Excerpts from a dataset
theorem setWord (h : s.Spares K t) {a : Nat} (w : Word) (ha : ¬ K.addr a) : s.Spares K (t.setWord a w) :=
  h.trans ⟨rfl, rfl, fun _ hb => State.word_setWord_other _ _ fun hba => ha (hba ▸ hb), fun _ _ => rfl, fun _ => rfl⟩

theorem put (h : s.Spares K t) {f : Field} (v : Nat) (hf : ¬ K.addr f.addr := by exact not_spared_of_page (by decide)) : s.Spares K (t.put f v) := h.setWord _ hf

/-- A register of the HOME page. -/
theorem putHome (h : s.Spares K t) {f : Field} (v : Nat) (hf : f.addr / 0x10000 = 0x70 := by decide) : s.Spares K (t.put f v) := h.put v (K.not_home hf)

theorem puts (l : List (Field × Nat)) : ∀ {t : State}, s.Spares K t → (∀ e ∈ l, ¬ K.addr e.1.addr) → s.Spares K (t.puts l) := by
  induction l with
  | nil => exact fun h _ => h
  | cons e l ih => exact fun h hl => ih (h.put _ (hl e List.mem_cons_self)) fun x hx => hl x (List.mem_cons_of_mem _ hx)

theorem ite {c : Prop} [Decidable c] (h : s.Spares K t) (hu : s.Spares K u) : s.Spares K (if c then t else u) := by
  split
  · exact h
  · exact hu

theorem raise (h : s.Spares K t) (e : Event) (he : ¬ K.addr (evtPendAddr e.page) := by exact not_spared_of_page (by decide)) : s.Spares K (t.raise e) := by
  unfold State.raise
  exact .ite (h.setWord _ he) h

theorem raiseIf (h : s.Spares K t) (c : Bool) (e : Event) (he : ¬ K.addr (evtPendAddr e.page) := by exact not_spared_of_page (by decide)) : s.Spares K (t.raiseIf c e) :=
  .ite (h.raise e he) h

/-- An event of the HOME page. -/
theorem raiseHome (h : s.Spares K t) (e : Event) (he : e.page = 0x70 := by rfl) : s.Spares K (t.raise e) :=
  h.raise e (K.not_home (by rw [he]; decide))

/-- A count on a page of counters past that of the lanes. -/
theorem count (h : s.Spares K t) (c n : Nat) (hc : 0x8010000 ≤ c ∧ c ≠ Ctr.PAIR 1 2) : s.Spares K (t.count c n) :=
  h.trans ⟨rfl, rfl, fun _ _ => rfl, fun d hd => State.counter_count_other _ _ (by have := K.perf d hd; omega), fun _ => rfl⟩

theorem countPort (h : s.Spares K t) (p e n : Nat) (he : e % 32 ≠ 10 := by decide) : s.Spares K (t.count (Ctr.PORT p e) n) :=
  h.count _ _ (by simp only [Ctr.PORT, Ctr.PAIR, perfAddr]; omega)
theorem countHome (h : s.Spares K t) (k e n : Nat) (he : e % 16 ≠ 10 := by decide) : s.Spares K (t.count (Ctr.HOME k e) n) :=
  h.count _ _ (by simp only [Ctr.HOME, Ctr.PAIR, perfAddr]; omega)
theorem countMover (h : s.Spares K t) (k e n : Nat) : s.Spares K (t.count (Ctr.MOVER k e) n) := h.count _ _ (by simp only [Ctr.MOVER, Ctr.PAIR, perfAddr]; omega)
theorem countVppbEntry (h : s.Spares K t) (k e n : Nat) : s.Spares K (t.count (Ctr.VPPB k e) n) := h.count _ _ (by simp only [Ctr.VPPB, Ctr.PAIR, perfAddr]; omega)

theorem emit (h : s.Spares K t) (x : Output) : s.Spares K (t.emit x) := h.upd
theorem used (h : s.Spares K t) (n : Nat) : s.Spares K (t.used n) := h.upd
theorem modSw (h : s.Spares K t) (f : Switch → Switch) : s.Spares K (t.modSw f) := h.upd
theorem modHome (h : s.Spares K t) (f : Home → Home) : s.Spares K (t.modHome f) := h.upd
theorem modMover (h : s.Spares K t) (f : Mover → Mover) : s.Spares K (t.modMover f) := h.upd
theorem modDlog (h : s.Spares K t) (f : Dlog → Dlog) : s.Spares K (t.modDlog f) := h.upd
theorem modHat (h : s.Spares K t) (f : Hat → Hat) : s.Spares K (t.modHat f) := h.upd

Assigned task:
Output, exactly and in full, the lines from the start of the entries above through the line that contains "h.trans ⟨rfl, rfl, fun _ hb".

Answer below:
theorem setWord (h : s.Spares K t) {a : Nat} (w : Word) (ha : ¬ K.addr a) : s.Spares K (t.setWord a w) :=
  h.trans ⟨rfl, rfl, fun _ hb => State.word_setWord_other _ _ fun hba => ha (hba ▸ hb), fun _ _ => rfl, fun _ => rfl⟩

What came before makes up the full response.